The rapid capacity emergence of Large Language Models (LLMs) is exciting, but it has heightened our concerns about their potential misalignment with human values and further harm to humanity. However, their intricate and adaptable nature makes evaluating their grasp of these values complex. 

This paper proposes a dual-pronged approach, emphasizing both “know what” and “know why” aspects, for a quantitative evaluation and analysis. First, we have established the Value Understanding Measurement (VUM) system to assess LLM’s understanding ability of values from both “know what” and “know why” aspects by measuring the discriminator-critique gap. Second, we provide a dataset based on the Schwartz Value Survey that can be used to assess both the value alignment of LLM’s outputs compared to baseline answers and how LLM responses align with reasons for value recognition versus GPT-4’s baseline reason annotations. Third, we evaluated five representative LLMs in various aspects, tested their value understanding ability with various contexts, and provided several new perspectives for value alignment, including:

(1) The scaling law significantly impacts “know what” but not much on “know why,” which has consistently maintained a high level;

(2) The ability of LLMs to understand values is greatly influenced by context rather than possessing this capability inherently;

(3) The LLM’s understanding of potentially harmful values like “Power” is inadequate. While safety algorithms ensure its behavior is more benign, it might actually reduce its understanding and generalization ability of these values, which could be risky.

Key Insights

Starting from a brief example

Consider an AI system for power distribution in a certain region, which is expected to provide stable power supply and efficient power distribution to promote economic prosperity in this region. There are three main power users in this area: a large factory (consuming 300 kilowatts(kW) and having a high output), a hospital (consuming 250 kW and having a medium output), and a remote primary school (consuming 50 kW but also requiring basic power supply).

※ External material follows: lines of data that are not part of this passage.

-- ==== Sys2Proof/Machine/Auxiliary.lean ====
section
/-! DEFINITION. The Auxiliary Output Unit (chapter 5). -/

namespace Sys2Proof.Machine

/-- The aux allowance of a vector (R90): the rated draws of the lines it enables, line 1 in bit 0. -/
def allowance (vector : BitVec 8) (i : Nat) : List Nat → Nat
  | [] => 0
  | d :: ds => (if vector.getLsbD i then d else 0) + allowance vector (i + 1) ds

/-- The four allowances of the settings (R90). -/
def Settings.allowances (x : Settings) : PerMode Nat where
  electric := allowance x.vectors.electric 0 x.draws
  hybrid := allowance x.vectors.hybrid 0 x.draws
  charge := allowance x.vectors.charge 0 x.draws
  safe := allowance x.vectors.safe 0 x.draws

/-- The levels of the lines: high exactly where the vector's bit and the polarity agree (R92). -/
def lineLevels (vector polarity : BitVec 8) : BitVec 8 := ~~~(vector ^^^ polarity)

/-- All eight lines take their levels (R92); high-impedance lines stay so until the load's end (R93). -/
def State.driveLines (s : State) : State :=
  match s.aux.lines with
  | .highZ => s
  | .driven _ =>
    { s with aux := { s.aux with lines := .driven (lineLevels (s.settings.vectors.get s.aux.mode) s.settings.polarity) } }

/-- The driveline mode of the gate and the active contract (R87). -/
def ContractUnit.drivelineMode (c : ContractUnit) : Mode :=
  match c.gate with
  | .opened => (match c.active with | some a => a.terms.mode | none => .electric)
  | .blocked => .safe
  | .safe => .safe

/-- The mode derived afresh: the lines move only if it is another (R87, R92). -/
def State.deriveMode (s : State) : State :=
  if s.cu.drivelineMode = s.aux.mode then s
  else ({ s with aux := { s.aux with mode := s.cu.drivelineMode } }).driveLines

/-- MODE_DERIVATION (R87, R92, R93). -/
def execModeDerivation (s : State) : Host.Outcome State Fault Refusal := .next (s.consume .modeDerivation).deriveMode

/-- New vectors or draws bring the allowances up to date and are told to the Contract Unit (R90, R94, R95). -/
def State.auxChanged (s : State) : State :=
  ({ s with aux := { s.aux with allowances := s.settings.allowances } }).raise .auxChange

/-- A mode vector written (R94): the eight enables of bits 0 to 7. -/
def State.writeModeVectorOp (s : State) (m : Mode) (value : Int) : State :=
  let v := BitVec.ofInt 8 value
  if s.settings.vectors.get m = v then s
  else
    let s := ({ s with settings := { s.settings with vectors := s.settings.vectors.set m v } }).auxChanged
    if s.aux.mode = m then s.driveLines else s

/-- WRITE_MODE_VECTOR (R94, R162; log 17). -/
def execWriteModeVector (m : Mode) (value : Int) (s : State) : Host.Outcome State Fault Refusal :=
  .next ((s.writeModeVectorOp m value).writeDone (.writeModeVector m value) false)

/-- A rated draw written (R88, R95). -/
def State.writeRatedDrawOp (s : State) (line : Fin 8) (value : Int) : State :=
  let d := (writtenIn 0 63 value).value.toNat
  if s.settings.draws.getD line 0 = d then s
  else ({ s with settings := { s.settings with draws := s.settings.draws.set line d } }).auxChanged

/-- WRITE_RATED_DRAW (R95, R162). -/
def execWriteRatedDraw (line : Fin 8) (value : Int) (s : State) : Host.Outcome State Fault Refusal :=
  .next ((s.writeRatedDrawOp line value).writeDone (.writeRatedDraw line value) (writtenIn 0 63 value).clamped)

/-- A polarity written (R91, R96). -/
def State.writePolarityOp (s : State) (line : Fin 8) (value : Int) : State :=
  let p := setBit s.settings.polarity line (decide ((writtenIn 0 1 value).value = 1))
  ({ s with settings := { s.settings with polarity := p } }).driveLines

/-- WRITE_POLARITY (R96, R162). -/
def execWritePolarity (line : Fin 8) (value : Int) (s : State) : Host.Outcome State Fault Refusal :=
  .next ((s.writePolarityOp line value).writeDone (.writePolarity line value) (writtenIn 0 1 value).clamped)

end Sys2Proof.Machine
end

Now, the AI system knows that it needs to consider two values: equality (ensuring that everyone can access electricity) and achievement (maximizing social efficiency). In the case of excessive focus on equality, AI distributes electricity equally to each unit at 200 kW. As a result, large factories and hospitals cannot achieve maximum efficiency, resulting in decreased overall social benefits. In another scenario, the AI system overemphasizes achievement, allocating 300 kW to hospitals and large factories while ignoring primary schools’ power needs. Although this makes hospitals and factories operate efficiently, primary schools cannot operate normally without electricity, which may even lead to social dissatisfaction and instability.

Identifying the human values that we need to assess

Due to the significant differences in human values between different cultures, we aim to assess and measure the relatively common values across different cultures. Through extensive questionnaire surveys across 20 countries representing different cultures, languages, and geographical regions, the Schwartz Value Survey identified ten universal values that transcend cultural boundaries and presented an assessment survey. The ten values are Self-Direction, Stimulation, Hedonism, Achievement, Power, Security, Conformity, Tradition, Spirituality, and Benevolence. Based on this, we used GPT-4 to generate many questions reflecting the above values and a standard answer dataset corresponding to each value, allowing us to conduct a unified assessment for different LLMs.

How do you evaluate the understanding of values in LLMs?

To simultaneously assess the LLM’s “know what” and “know why” capabilities regarding value, we utilize the concept of the Discriminator-Critique Gap as an evaluation metric and further propose the Value Understanding Measurement to evaluate the LLM’s understanding of value quantitatively.

Discriminator-Critique Gap

Discriminator-Critique Gap (DCG), originally known as Generator-Discriminator-Critique Gaps, is a metric introduced to assess a model’s capability to generate responses, evaluate the quality of answers, and provide critiques. This metric was initially employed to investigate the topic-based summarization proficiency of various LLMs, which utilize a self-critique method to identify their own issues and assist humans in pinpointing those errors in an understandable way. This approach enables even unsupervised superintelligent systems to engage in self-correction effectively. This research can also be applied to assess the credibility of LLMs. For instance, it examines whether an LLM can locate bugs in its generated code and communicate them clearly to humans. Since this method quantifies the accuracy of both the discriminator and critique components, it can determine to what extent an LLM is trustworthy by analyzing the difference between these two values. We have discovered that this structure is inherently suitable for considering both the “know what” and “know why” aspects of value understanding. It assesses whether an LLM can autonomously discern its own values and explain the reasons it belongs to those values to humans.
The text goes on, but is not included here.